TASK DIRECTIONS — Retype each line below without a single alteration.

DATA SEGMENT —

-- ==== Sys2Proof/Laws/State.lean ====
section
/-! SUPPORT. What each plain update of the state leaves alone: one lemma for a field and an update, true by rfl. -/

namespace Sys2Proof.Machine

RESPONSE —
-- ==== Sys2Proof/Laws/State.lean ====
section
/-! SUPPORT. What each plain update of the state leaves alone: one lemma for a field and an update, true by rfl. -/

namespace Sys2Proof.Machine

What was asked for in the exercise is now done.